C12H22O11(s) + H2O(l) → 4 C2H5OH(l) + 4 CO2(g)
Well, well, well. Looks like we have ourselves a fermentation equation, huh? Now, let me calculate the mass of ethanol for you.
First things first, we need to find the molar mass of sucrose (C12H22O11). A quick math session tells me that the molar mass of sucrose is about 342.296 g/mol.
Next, we can use stoichiometry to determine the moles of ethanol produced. From the balanced equation, we can see that 1 mole of sucrose produces 4 moles of ethanol.
So, let's find the moles of sucrose. We can use the molar mass of sucrose to help us here.
2.61 g of sucrose / 342.296 g/mol = 0.0076 mol of sucrose
Now, multiply the moles of sucrose by the mole ratio between sucrose and ethanol.
0.0076 mol of sucrose * 4 mol of ethanol / 1 mol of sucrose = 0.0304 mol of ethanol
Finally, we convert moles of ethanol back to grams by using the molar mass of ethanol (C2H5OH is approximately 46.07 g/mol).
0.0304 mol of ethanol * 46.07 g/mol = 1.40 g of ethanol
So, it seems like 2.61 g of sucrose would produce approximately 1.40 g of ethanol. Not too bad for a little fermentation, huh? Cheers!
To find the mass of ethanol (C2H5OH) produced when 2.61 g of sucrose (C12H22O11) reacts, we will use stoichiometry to calculate the molar ratio between sucrose and ethanol.
First, we need to find the molar mass of sucrose:
C12H22O11: (12.01 g/mol x 12) + (1.01 g/mol x 22) + (16.00 g/mol x 11) = 342.3 g/mol
Next, we can convert the given mass of sucrose to moles:
2.61 g / 342.3 g/mol = 0.00762 mol sucrose
According to the balanced equation, the molar ratio between sucrose and ethanol is 1:4. This means that for every 1 mole of sucrose, 4 moles of ethanol are produced.
So, we can calculate the moles of ethanol:
0.00762 mol sucrose x 4 mol ethanol / 1 mol sucrose = 0.0305 mol ethanol
Finally, we can find the mass of ethanol:
Molar mass of ethanol (C2H5OH): (12.01 g/mol x 2) + (1.01 g/mol x 6) + (16.00 g/mol x 1) = 46.07 g/mol
Mass of ethanol = 0.0305 mol ethanol x 46.07 g/mol = 1.41 g
Therefore, when 2.61 g of sucrose reacts, approximately 1.41 g of ethanol would be produced.

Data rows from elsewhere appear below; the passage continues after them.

-- ==== Sys2Proof/Laws/PerInstr.lean ====
section
/-! SUPPORT. Per-instruction laws. Family `TableRow`: the encoder's word of every instruction is a word of its row of
spec/opcode_table.json, whatever its operands are. -/

namespace Sys2Proof

/-- The opcode and function-code bits of an R-format word. -/
theorem rWord_masked (op : Op6) (rs rt rd : RegIdx) (fn : Op6) :
    rWord op rs rt rd fn &&& 0xFC00003F#32 = rWord op 0#5 0#5 0#5 fn := by
  apply BitVec.eq_of_getLsbD_eq
  intro k hk
  rw [BitVec.getLsbD_and, rWord_getLsbD, rWord_getLsbD]
  interval_cases k <;> simp

/-- The opcode bits of an I-format word. -/
theorem iWord_masked (op : Op6) (rs rt : RegIdx) (imm : Imm16) :
    iWord op rs rt imm &&& 0xFC000000#32 = iWord op 0#5 0#5 0#16 := by
  apply BitVec.eq_of_getLsbD_eq
  intro k hk
  rw [BitVec.getLsbD_and, iWord_getLsbD, iWord_getLsbD]
  interval_cases k <;> simp

/-- The opcode bits of a J-format word. -/
theorem jWord_masked (op : Op6) (jt : Target26) : jWord op jt &&& 0xFC000000#32 = jWord op 0#26 := by
  apply BitVec.eq_of_getLsbD_eq
  intro k hk
  rw [BitVec.getLsbD_and, jWord_getLsbD, jWord_getLsbD]
  interval_cases k <;> simp

/-- The word of `i` is a word of its opcode-table row. -/
def Laws.TableRow.Statement (i : Instr) : Prop :=
  encode i &&& i.tableMask = i.tableMatch

theorem Laws.TableRow.add (rd rs rt : RegIdx) : Laws.TableRow.Statement (.add rd rs rt) := rWord_masked _ _ _ _ _
theorem Laws.TableRow.sub (rd rs rt : RegIdx) : Laws.TableRow.Statement (.sub rd rs rt) := rWord_masked _ _ _ _ _
theorem Laws.TableRow.and (rd rs rt : RegIdx) : Laws.TableRow.Statement (.and rd rs rt) := rWord_masked _ _ _ _ _
theorem Laws.TableRow.or (rd rs rt : RegIdx) : Laws.TableRow.Statement (.or rd rs rt) := rWord_masked _ _ _ _ _
theorem Laws.TableRow.slt (rd rs rt : RegIdx) : Laws.TableRow.Statement (.slt rd rs rt) := rWord_masked _ _ _ _ _
theorem Laws.TableRow.sltu (rd rs rt : RegIdx) : Laws.TableRow.Statement (.sltu rd rs rt) := rWord_masked _ _ _ _ _
theorem Laws.TableRow.addi (rt rs : RegIdx) (imm : Imm16) : Laws.TableRow.Statement (.addi rt rs imm) :=
  iWord_masked _ _ _ _
theorem Laws.TableRow.slti (rt rs : RegIdx) (imm : Imm16) : Laws.TableRow.Statement (.slti rt rs imm) :=
  iWord_masked _ _ _ _
theorem Laws.TableRow.sltiu (rt rs : RegIdx) (imm : Imm16) : Laws.TableRow.Statement (.sltiu rt rs imm) :=
  iWord_masked _ _ _ _
theorem Laws.TableRow.andi (rt rs : RegIdx) (imm : Imm16) : Laws.TableRow.Statement (.andi rt rs imm) :=
  iWord_masked _ _ _ _
theorem Laws.TableRow.ori (rt rs : RegIdx) (imm : Imm16) : Laws.TableRow.Statement (.ori rt rs imm) :=
  iWord_masked _ _ _ _
theorem Laws.TableRow.lui (rt : RegIdx) (imm : Imm16) : Laws.TableRow.Statement (.lui rt imm) := iWord_masked _ _ _ _
theorem Laws.TableRow.lw (rt rs : RegIdx) (imm : Imm16) : Laws.TableRow.Statement (.lw rt rs imm) := iWord_masked _ _ _ _
theorem Laws.TableRow.sw (rt rs : RegIdx) (imm : Imm16) : Laws.TableRow.Statement (.sw rt rs imm) := iWord_masked _ _ _ _
theorem Laws.TableRow.beq (rs rt : RegIdx) (imm : Imm16) : Laws.TableRow.Statement (.beq rs rt imm) :=
  iWord_masked _ _ _ _
theorem Laws.TableRow.j (jt : Target26) : Laws.TableRow.Statement (.j jt) := jWord_masked _ _

end Sys2Proof
end

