/-- A run of one jump, which ends with Halt(FETCH_ADDR) at 0x10000. -/
theorem witness_RunEndsOnce_and_RunNeverMisaligned :
    StateInv (load 0#32 0x08004000#32 0#32 0#32) ∧
    EndsAt 1 (load 0#32 0x08004000#32 0#32 0#32) { load 0#32 0x08004000#32 0#32 0#32 with pc := 0x10000#32 } .fetchAddr :=
  ⟨⟨by decide, by unfold State.zeroSlot; decide, by unfold State.pcAligned; decide⟩, rfl, rfl⟩
theorem witness_StepKeepsInv :
    StateInv (load 0#32 0xAC020100#32 0#32 9#32) ∧ ∃ t, stepWith Config.encoding (load 0#32 0xAC020100#32 0#32 9#32) = .next t :=
  ⟨⟨by decide, by unfold State.zeroSlot; decide, by unfold State.pcAligned; decide⟩, _, rfl⟩
theorem witness_ResetMeetsInv :
    Memory.wf (imageFrom 0 [0x20010005#32]) = true ∧ StateInv (load 0#32 0#32 5#32 9#32) :=
  ⟨by decide, ⟨by decide, by unfold State.zeroSlot; decide, by unfold State.pcAligned; decide⟩⟩
theorem witness_OnlyStoreWordChangesMemory :
    ∃ t, stepWith Config.encoding (loadWith 0#32 0xAC020100#32 0#32 9#32 0x100#32 8#32) = .next t ∧
      Memory.word t.mem 64 ≠ Memory.word (loadWith 0#32 0xAC020100#32 0#32 9#32 0x100#32 8#32).mem 64 :=
  ⟨_, rfl, by decide⟩
theorem witness_OnlyDestinationRegisterChanges :
    ∃ t, stepWith Config.encoding (load 0#32 0x20010005#32 0#32 0#32) = .next t ∧
      t.readReg 1#5 ≠ (load 0#32 0x20010005#32 0#32 0#32).readReg 1#5 :=
  ⟨_, rfl, by decide⟩

/-- Two states that differ in register 2 alone run an addi of register 1, and another pair halts. -/
theorem witness_StepReadsOnlyRsAndRt :
    ((load 0#32 0x20210005#32 1#32 2#32).mem = (load 0#32 0x20210005#32 1#32 3#32).mem ∧
      (load 0#32 0x20210005#32 1#32 2#32).readReg 1#5 = (load 0#32 0x20210005#32 1#32 3#32).readReg 1#5 ∧
      (partition (load 0#32 0x20210005#32 1#32 3#32).fetched).rs = 1#5 ∧
      (partition (load 0#32 0x20210005#32 1#32 3#32).fetched).rt = 1#5 ∧
      after (load 0#32 0x20210005#32 1#32 3#32) 1#5 = some (6#32, 4#32)) ∧
    haltOf (load 0#32 0#32 1#32 3#32) = some .funct := by decide
theorem witness_StoredWordIsFetched :
    decodeWith Config.encoding (load 0#32 0xAC020004#32 0#32 9#32).fetched = .instr (.sw 2#5 0#5 4#16) ∧
    4#32 = effectiveAddress ((load 0#32 0xAC020004#32 0#32 9#32).readReg 0#5) 4#16 ∧
    (∃ t, stepWith Config.encoding (load 0#32 0xAC020004#32 0#32 9#32) = .next t) ∧ addrOK 0#32 = true ∧ 0#32 ≠ 4#32 :=
  ⟨by decide, by decide, ⟨_, rfl⟩, by decide, by decide⟩
theorem witness_EqualMemoriesAreEqualLists :
    Memory.wf (memWrite (memWrite [] 4#32 1#32) 0#32 2#32) = true ∧
    Memory.wf (memWrite (memWrite [] 0#32 2#32) 4#32 1#32) = true ∧
    memWrite (memWrite [] 4#32 1#32) 0#32 2#32 = memWrite (memWrite [] 0#32 2#32) 4#32 1#32 := by decide
theorem witness_JumpOutOfRangeHaltsNextFetch : addrOK (load 0xFFFC#32 0x08003FFF#32 0#32 0#32).pc = true := by decide

end Sys2Proof.Tests
end

/-! ### The two descriptions of the machine agree (00_scope.md R12, 40_datapath_blocks.md R110)

After a successful fetch both descriptions look at the fields of one word: `step` runs what `decodeFields` makes of them, the
cycle runs stages 6 to 9 under the control vector of the opcode. Each row of the control table is followed through those
stages once, and every opcode is then matched with the instruction it decodes to. -/

namespace Sys2Proof.Machine

/-! ### The rows of the two tables

The rows of the control table (R115), the six immediate ALU instructions as one row that leaves the selector open. -/

/-- The row of the R-type instructions. -/
def ControlVector.rtype : ControlVector := ⟨.rd, false, false, .alu, .useFunct, false, .reg, true, false⟩

/-- The row of an immediate ALU instruction with selector `sel`. -/
def ControlVector.aluImm (sel : AluSel) : ControlVector :=
  ⟨.rt, false, false, .alu, .direct sel, false, .imm, true, false⟩

/-- The row of lw. -/
def ControlVector.lw : ControlVector := ⟨.rt, false, true, .mem, .direct .add, false, .imm, true, false⟩

/-- The row of sw. -/
def ControlVector.sw : ControlVector := ⟨.rt, false, false, .alu, .direct .add, true, .imm, false, false⟩

/-- The row of beq. -/
def ControlVector.beq : ControlVector := ⟨.rt, true, false, .alu, .direct .sub, false, .reg, false, false⟩

/-- The row of j. -/
def ControlVector.j : ControlVector := ⟨.rt, false, false, .alu, .direct .add, false, .reg, false, true⟩

/-- The control table at the supported opcodes (R115). Distinct opcode numbers keep a row from being hidden by an earlier one;
`Ne.symm` is there because the table tests the opcodes in another order than `EncodingParams.opcodes` lists them. -/
theorem decodeRom_rows {p : EncodingParams} (hp : p.opcodes.Nodup) :
    decodeRom p p.opRtype = .ok .rtype ∧ decodeRom p p.opAddi = .ok (.aluImm .add) ∧
    decodeRom p p.opSlti = .ok (.aluImm .slt) ∧ decodeRom p p.opSltiu = .ok (.aluImm .sltu) ∧
    decodeRom p p.opAndi = .ok (.aluImm .and) ∧ decodeRom p p.opOri = .ok (.aluImm .or) ∧
    decodeRom p p.opLui = .ok (.aluImm .shl16) ∧ decodeRom p p.opLw = .ok .lw ∧ decodeRom p p.opSw = .ok .sw ∧
    decodeRom p p.opBeq = .ok .beq ∧ decodeRom p p.opJ = .ok .j := by
  simp only [EncodingParams.opcodes, List.nodup_cons, List.mem_cons, not_or] at hp
  simp [decodeRom, hp, Ne.symm, ControlVector.rtype, ControlVector.aluImm, ControlVector.lw, ControlVector.sw,
    ControlVector.beq, ControlVector.j]

/-- An unsupported opcode has no row (R91). -/
theorem decodeRom_unsupported {p : EncodingParams} {op : Op6} (h : op ∉ p.opcodes) :
    decodeRom p op = .error .opcode := by
  simp only [EncodingParams.opcodes, List.mem_cons, not_or] at h
  simp [decodeRom, h]

/-- The decoder at the supported opcodes, in the order of `decodeRom_rows` (R89). -/
theorem decodeFields_rows {p : EncodingParams} (hp : p.opcodes.Nodup) (f : Fields) :
    (f.op = p.opRtype → decodeFields p f = decodeRtype p f) ∧
    (f.op = p.opAddi → decodeFields p f = .instr (.addi f.rt f.rs f.imm)) ∧
    (f.op = p.opSlti → decodeFields p f = .instr (.slti f.rt f.rs f.imm)) ∧
    (f.op = p.opSltiu → decodeFields p f = .instr (.sltiu f.rt f.rs f.imm)) ∧
    (f.op = p.opAndi → decodeFields p f = .instr (.andi f.rt f.rs f.imm)) ∧
    (f.op = p.opOri → decodeFields p f = .instr (.ori f.rt f.rs f.imm)) ∧
    (f.op = p.opLui → decodeFields p f = .instr (.lui f.rt f.imm)) ∧
    (f.op = p.opLw → decodeFields p f = .instr (.lw f.rt f.rs f.imm)) ∧
    (f.op = p.opSw → decodeFields p f = .instr (.sw f.rt f.rs f.imm)) ∧
    (f.op = p.opBeq → decodeFields p f = .instr (.beq f.rs f.rt f.imm)) ∧
    (f.op = p.opJ → decodeFields p f = .instr (.j f.jt)) := by
  simp only [EncodingParams.opcodes, List.nodup_cons, List.mem_cons, not_or] at hp
  and_intros <;> intro h <;> simp [decodeFields, h, hp, Ne.symm]

/-- An unsupported opcode is illegal (R91). -/
theorem decodeFields_unsupported {p : EncodingParams} {f : Fields} (h : f.op ∉ p.opcodes) :
    decodeFields p f = .illegalOpcode := by
  simp only [EncodingParams.opcodes, List.mem_cons, not_or] at h
  simp [decodeFields, h]

/-! ### What a cycle answers -/

/-- The answer of the stages: the state they commit, or the Halt they raise. -/
def stagesResult : Except Fault State → Result
  | .ok t        => .next t
  | .error cause => raiseHalt cause

@[simp] theorem stagesResult_ok (t : State) : stagesResult (.ok t) = .next t := rfl
@[simp] theorem stagesResult_error (cause : Fault) : stagesResult (.error cause) = raiseHalt cause := rfl

theorem cycleWith_result (p : EncodingParams) (s : State) : (cycleWith p s).result = stagesResult (stages p s) := by
  unfold cycleWith
  cases stages p s <;> rfl

/-- A cycle that cannot fetch raises Halt(FETCH_ADDR). -/
theorem stages_of_bad_pc (p : EncodingParams) {s : State} (h : addrOK s.pc = false) : stages p s = .error .fetchAddr := by
  simp [stages, fetchUnit, h]

/-- A cycle that can fetch runs stages 6 to 9 under the control vector of the fetched word, if it has one. -/
theorem stages_of_fetched (p : EncodingParams) {s : State} (h : addrOK s.pc = true) :
    stages p s = decodeRom p (partition s.fetched).op >>= executeStages p s (partition s.fetched) := by
  simp only [stages, fetchUnit, h, if_true, State.fetched]
  cases decodeRom p (partition (memRead s.mem s.pc)).op <;> rfl

/-- What a step makes of a decoded word. -/
def runDecoded (s : State) : DecodeResult → Result
  | .instr i       => exec i s
  | .illegalOpcode => raiseHalt .opcode
  | .illegalFunct  => raiseHalt .funct

theorem stepWith_of_bad_pc (p : EncodingParams) {s : State} (h : addrOK s.pc = false) :
    stepWith p s = raiseHalt .fetchAddr := by
  simp [stepWith, fetchUnit, h]

theorem stepWith_of_fetched (p : EncodingParams) {s : State} (h : addrOK s.pc = true) :
    stepWith p s = runDecoded s (decodeWith p s.fetched) := by
  simp only [stepWith, fetchUnit, h, if_true, State.fetched]
  cases decodeWith p (memRead s.mem s.pc) <;> rfl

/-! ### The memory unit (R126, R127) -/

section MemoryUnit
variable (m : Memory) {addr : Word} (wdata : Word)

theorem memUnit_read (h : addrOK addr = true) : memUnit m false true addr wdata = .ok (m, memRead m addr) := by
  simp [memUnit, h]

theorem memUnit_write (h : addrOK addr = true) : memUnit m true false addr wdata = .ok (memWrite m addr wdata, 0#32) := by
  simp [memUnit, h]

theorem memUnit_bad_address {write read : Bool} (h : addrOK addr = false) (hflag : (write || read) = true) :
    memUnit m write read addr wdata = .error .dataAddr := by
  simp [memUnit, h, hflag]

end MemoryUnit

/-! ### Stages 6 to 9 under each row of the control table -/

section Stages
variable (p : EncodingParams) (s : State) (f : Fields)

theorem executeStages_rtype :
    stagesResult (executeStages p s f .rtype) =
      stagesResult (functSelector p f.funct >>= fun sel =>
        .ok (s.writeReg f.rd (alu sel (s.readReg f.rs) (s.readReg f.rt)).1).advance) := by
  simp only [executeStages, aluWithZeroFlag, ControlVector.rtype, resolveSelector]
  cases functSelector p f.funct <;> rfl

theorem executeStages_aluImm (sel : AluSel) :
    stagesResult (executeStages p s f (.aluImm sel)) = aluRegImm sel f.rt f.rs f.imm s := rfl

/-- With a selector of its own in the row, only the memory unit can stop the stages. -/
theorem executeStages_direct {c : ControlVector} {sel : AluSel} (h : c.aluOp = .direct sel) :
    executeStages p s f c = (do
      let ext := signExtender f.imm
      let (result, zero) := alu sel (s.readReg f.rs) (operandB c.aluSrc (s.readReg f.rt) ext)
      let (mem', memdata) ← memUnit s.mem c.memWrite c.memRead result (s.readReg f.rt)
      .ok { regs := regWritePort s.regs f.rt f.rd memdata result c.regWrite c.regDst c.memToReg
            mem  := mem'
            pc   := pcSequencer s.pc f.jt ext c.jump c.branch zero }) := by
  simp only [executeStages, aluWithZeroFlag, h, resolveSelector, regReadPort, State.readReg]
  cases memUnit s.mem c.memWrite c.memRead _ _ <;> rfl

To find the mass of ethanol produced when 2.61 g of sucrose reacts, you can use stoichiometry.
Stoichiometry is a way to calculate the amounts of reactants and products in a chemical reaction using balanced equations.
First, let's calculate the molar mass of sucrose (C12H22O11) and ethanol (C2H5OH):
Molar mass of sucrose (C12H22O11):
C: 12.01 g/mol
H: 1.01 g/mol (x 22)
O: 16.00 g/mol (x 11)
Thus, the molar mass of sucrose is:
12.01 g/mol + 22.22 g/mol + 176.00 g/mol = 342.34 g/mol
Molar mass of ethanol (C2H5OH):
C: 12.01 g/mol (x 2)
H: 1.01 g/mol (x 5)
O: 16.00 g/mol + 1.01 g/mol
Thus, the molar mass of ethanol is:
24.02 g/mol + 5.05 g/mol + 17.01 g/mol = 46.08 g/mol
Now, we can use the molar masses to convert the mass of sucrose to moles:
2.61 g sucrose * (1 mole / 342.34 g) = 0.0076 moles of sucrose
Since the balanced equation shows that 1 mole of sucrose produces 4 moles of ethanol, we can use the stoichiometric ratio to find the number of moles of ethanol produced:
0.0076 moles of sucrose * (4 moles of ethanol / 1 mole of sucrose) = 0.0304 moles of ethanol
Finally, we can convert moles of ethanol to mass using the molar mass of ethanol:
0.0304 moles of ethanol * (46.08 g / 1 mole) = 1.40 g of ethanol
Therefore, 2.61 g of sucrose would produce approximately 1.40 g of ethanol.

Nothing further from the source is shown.